NMF Learning Exercise: Doing Movie Recommendations


I learned NMF a long time ago, and I almost forgot about it. Yesterday, YX asked a question about NMF (homonyms, homophones, but different meanings), and I remembered it again.
My study notes are quite messy. Fortunately, there is a lot of information on the Internet. I picked an article, supplemented the content of my notes, and kept this mnemonic.
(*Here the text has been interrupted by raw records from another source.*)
-- ==== Sys2Proof/Machine/SignalMap.lean ====
section
/-! DEFINITION. The Signal Map (20_memory.md section 2): which signals exist, which pin each is bound to, the validity of a
configuration, and the masks. All of it is computed from `CFG` and none of it is state (10_state.md R31). -/

namespace Sys2Proof

/-- The nine signals. -/
def allSignals : List Signal := [.tck, .tms, .nce, .ncs, .tdi, .oeLed, .jtagEn, .tdo, .asdo]

/-- `direction(s) = output` (R51). -/
def isOutput : Signal → Bool
  | .tck | .tms | .nce | .ncs | .tdi | .oeLed | .jtagEn => true
  | .tdo | .asdo => false

/-- `exists(s)` (R52): a function of the three feature flags only. -/
def sigExists (cfg : Cfg) : Signal → Bool
  | .tck | .tdi | .tms | .jtagEn | .tdo => true
  | .nce | .ncs => cfg.haveAs
  | .asdo => cfg.haveAs || cfg.havePs
  | .oeLed => cfg.haveLed

/-- `pin(s) = PINMAP(s)` (R54). -/
def pin (cfg : Cfg) : Signal → Nat
  | .tck => cfg.pinmap.tck
  | .tms => cfg.pinmap.tms
  | .nce => cfg.pinmap.nce
  | .ncs => cfg.pinmap.ncs
  | .tdi => cfg.pinmap.tdi
  | .oeLed => cfg.pinmap.oeLed
  | .tdo => cfg.pinmap.tdo
  | .asdo => cfg.pinmap.asdo
  | .jtagEn => cfg.pinmap.jtagEn

/-- R55 (a): every existing signal's pin lies in the pin space. -/
def pinsInRange (cfg : Cfg) : Bool :=
  allSignals.all fun s => !sigExists cfg s || decide (pin cfg s < cfg.npins)

/-- R55 (b): two distinct existing signals have distinct pins ("one owner per physical pin"). -/
def oneOwnerPerPin (cfg : Cfg) : Bool :=
  allSignals.all fun s => allSignals.all fun t =>
    decide (s = t) || !(sigExists cfg s && sigExists cfg t) || decide (pin cfg s ≠ pin cfg t)

/-- The validity of a configuration (R55). -/
def valid (cfg : Cfg) : Bool := pinsInRange cfg && oneOwnerPerPin cfg

/-- The pin vector with a 1 exactly at the pins `p` for which `f p`. -/
def maskOf (cfg : Cfg) (f : Nat → Bool) : Levels := (List.range cfg.npins).map f

/-- `OUT_MASK` (R56). -/
def outMask (cfg : Cfg) : Levels :=
  maskOf cfg fun p => allSignals.any fun s => sigExists cfg s && isOutput s && decide (pin cfg s = p)

/-- `IN_MASK` (R56). -/
def inMask (cfg : Cfg) : Levels :=
  maskOf cfg fun p => allSignals.any fun s => sigExists cfg s && !isOutput s && decide (pin cfg s = p)

/-- `JTAG_MIN_MASK` (R56). -/
def jtagMinMask (cfg : Cfg) : Levels :=
  maskOf cfg fun p => [Signal.tdi, .tck, .tms, .jtagEn].any fun s => decide (pin cfg s = p)

end Sys2Proof
end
The concept of NMF appeared relatively early, almost before computers began to prosper, and NMF and some related algorithms were already very mature. NMF is not very suitable for movie recommendation and product recommendation. Most of the algorithms such as SVD are used now. But this is just a record of learning, an example is better than a boring concept.

Scenes

Let's assume a scenario.
Like the current schedule, there are 10 movies in theaters, and we put them into an array:

item = [
    '希特勒回来了', '死侍', '房间', '龙虾', '大空头',
    '极盗者', '裁缝', '八恶人', '实习生', '间谍之桥',
]

The action of putting into the array is equivalent to numbering these movies, from 0 to 9, such as the movie "The Intern", the number is 8.
Then we continue to assume that our theater has 15 regular customers, and also place them into an array:

user = ['五柳君', '帕格尼六', '木村静香', 'WTF', 'airyyouth',
        '橙子c', '秋月白', 'clavin_kong', 'olit', 'You_某人',
        '凛冬将至', 'Rusty', '噢!你看!', 'Aron', 'ErDong Chen']

They are numbered 0-14.
Then from the user's movie viewing records, we extract each user's score record for each movie. Take the movie serial number as the row number and the user number as the column number to form a matrix:

RATE_MATRIX = np.array(
    [[5, 5, 3, 0, 5, 5, 4, 3, 2, 1, 4, 1, 3, 4, 5],
     [5, 0, 4, 0, 4, 4, 3, 2, 1, 2, 4, 4, 3, 4, 0],
     [0, 3, 0, 5, 4, 5, 0, 4, 4, 5, 3, 0, 0, 0, 0],
     [5, 4, 3, 3, 5, 5, 0, 1, 1, 3, 4, 5, 0, 2, 4],
     [5, 4, 3, 3, 5, 5, 3, 3, 3, 4, 5, 0, 5, 2, 4],
     [5, 4, 2, 2, 0, 5, 3, 3, 3, 4, 4, 4, 5, 2, 5],
     [5, 4, 3, 3, 2, 0, 0, 0, 0, 0, 0, 0, 2, 1, 0],
     [5, 4, 3, 3, 2, 0, 0, 0, 0, 0, 0, 0, 1, 0, 1],
     [5, 4, 3, 3, 1, 0, 0, 0, 0, 0, 0, 0, 0, 2, 2],
     [5, 4, 3, 3, 1, 0, 0, 0, 0, 0, 0, 0, 0, 1, 1]]
)

From the matrix, we can get the following information:

  1. Grading is on a 5-point scale.
  2. User ratings have personal characteristics. For example, the user in the first column, namely "Wu Liujun", likes to give movies 5 points, :), he is really a kind-hearted guy.
  3. Movies that are not rated by users will be rated 0. (It doesn't usually happen to actually give a 0 for a movie).

Classification

We use NMF for topic classification of movies.
This is a very typical unsupervised learning method, that is, we do not specify what the topic is, but only know that the topic must exist, so there must be two typical tendencies:

  1. Any movie is bound to tend to one or more themes.
  2. Any audience must love one or more themes.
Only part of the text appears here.